Python Forum

Full Version: Remove extra lines from .csv file in comparison with another
You're currently viewing a stripped down version of our content. View the full version with proper formatting.
Dear all,

First of all thanks for your help, I am really very new at this so I don't even know if I'll be able to do it.

I have two .csv files containing a LOT of data, which are built like:

row1, row2, row3, row4

my problem is that one of those files contains extra lines from the other, and I wish to remove them

for instance the first looks like
1, 1, 1, xx,
2, 2, 2, yy,
3, 3, 3, ab,
4, 4, 4, cd,

and the second looks like,

1, 1, 1, xx,
2, 2, 2, yy,
3, 3, 3, ab,
3.5, 3.5 ,3.5, fg
4, 4, 4, cd,

And I want to find an easy way to remove that line by comparison between the two files. I tried with excel but it takes a seriously long time, and eats up all the memory from my computer. After all we're talking about roughly 700 thousand lines.

This is what I tried:

I merged the two files, and wrote the script below, by simply going through the forums.
but it's giving lots of errors, for starters it does not recognise the " signs"
import sys, io
import gzip, zipfile
import csv, sqlite3

from sys import argv

_, input, output = argv

inFile = csv.reader(open(input, “r”))

outFile = csv.writer(open(output, “w”))



listLines = set()

for row in inFile:
   key = (row[0])
   if key in listLines:
       continue

   else:
       outFile.writerow(row)
       listLines.append(row)

outFile.close()

inFile.close()
can anyone please help?
The easy way to do it, with smallish files, is to do what you're doing.  Load one of the files completely in memory so you know what to ignore, and then process the other file line by line.  As long as the larger file is less than however much ram you have, that should be fine (though it may take a while to run).

Another way to do it, which would take an exceptionally long time but would work if you don't have enough ram to load the entire file, would be to go line-by-line through the file containing things you want to ignore, for EACH line in the other file.  You'd only ever have two lines in memory at a time, but also it'd take hours to finish. You almost definitely don't want to do this.

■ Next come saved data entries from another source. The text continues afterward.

/-! `modPkg` -/

@[simp] theorem modPkg_mem (s : State) (f : Package → Package) : (s.modPkg f).mem = s.mem := rfl
@[simp] theorem modPkg_poison (s : State) (f : Package → Package) : (s.modPkg f).poison = s.poison := rfl
@[simp] theorem modPkg_poisonFrom (s : State) (f : Package → Package) : (s.modPkg f).poisonFrom = s.poisonFrom := rfl
@[simp] theorem modPkg_owned (s : State) (f : Package → Package) : (s.modPkg f).owned = s.owned := rfl
@[simp] theorem modPkg_pewKey (s : State) (f : Package → Package) : (s.modPkg f).pewKey = s.pewKey := rfl
@[simp] theorem modPkg_cores (s : State) (f : Package → Package) : (s.modPkg f).cores = s.cores := rfl
@[simp] theorem modPkg_tlb2 (s : State) (f : Package → Package) : (s.modPkg f).tlb2 = s.tlb2 := rfl
@[simp] theorem modPkg_groups (s : State) (f : Package → Package) : (s.modPkg f).groups = s.groups := rfl
@[simp] theorem modPkg_blocks (s : State) (f : Package → Package) : (s.modPkg f).blocks = s.blocks := rfl
@[simp] theorem modPkg_tenants (s : State) (f : Package → Package) : (s.modPkg f).tenants = s.tenants := rfl
@[simp] theorem modPkg_events (s : State) (f : Package → Package) : (s.modPkg f).events = s.events := rfl
@[simp] theorem modPkg_pool (s : State) (f : Package → Package) : (s.modPkg f).pool = s.pool := rfl
@[simp] theorem modPkg_outside (s : State) (f : Package → Package) : (s.modPkg f).outside = s.outside := rfl
@[simp] theorem modPkg_outSubs (s : State) (f : Package → Package) : (s.modPkg f).outSubs = s.outSubs := rfl
@[simp] theorem modPkg_inSubs (s : State) (f : Package → Package) : (s.modPkg f).inSubs = s.inSubs := rfl
@[simp] theorem modPkg_sorOwner (s : State) (f : Package → Package) : (s.modPkg f).sorOwner = s.sorOwner := rfl
@[simp] theorem modPkg_slots (s : State) (f : Package → Package) : (s.modPkg f).slots = s.slots := rfl
@[simp] theorem modPkg_shadow (s : State) (f : Package → Package) : (s.modPkg f).shadow = s.shadow := rfl
@[simp] theorem modPkg_pwr (s : State) (f : Package → Package) : (s.modPkg f).pwr = s.pwr := rfl
@[simp] theorem modPkg_pkg (s : State) (f : Package → Package) : (s.modPkg f).pkg = f s.pkg := rfl
@[simp] theorem modPkg_host (s : State) (f : Package → Package) : (s.modPkg f).host = s.host := rfl
@[simp] theorem modPkg_fab (s : State) (f : Package → Package) : (s.modPkg f).fab = s.fab := rfl
@[simp] theorem modPkg_svc (s : State) (f : Package → Package) : (s.modPkg f).svc = s.svc := rfl
@[simp] theorem modPkg_agenda (s : State) (f : Package → Package) : (s.modPkg f).agenda = s.agenda := rfl
@[simp] theorem modPkg_turn (s : State) (f : Package → Package) : (s.modPkg f).turn = s.turn := rfl
@[simp] theorem modPkg_cur (s : State) (f : Package → Package) : (s.modPkg f).cur = s.cur := rfl
@[simp] theorem modPkg_freeCount (s : State) (f : Package → Package) : (s.modPkg f).freeCount = s.freeCount := rfl
@[simp] theorem modPkg_serial (s : State) (f : Package → Package) : (s.modPkg f).serial = s.serial := rfl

ANOTHER way to do it, would be to create a small sqlite database, and insert all the rows of each csv into different tables, and then run a single query to let the database engine handle pruning duplicates.  Something like:
insert into output_table
select * from infile2 as in2
where not exists (
    select 1
    from infile1 as in1
    where in1.col1 = in2.col1
        and in1.col2 = in2.col2
        and in1.col3 = in2.col3
        and in1.col4 = in2.col4
)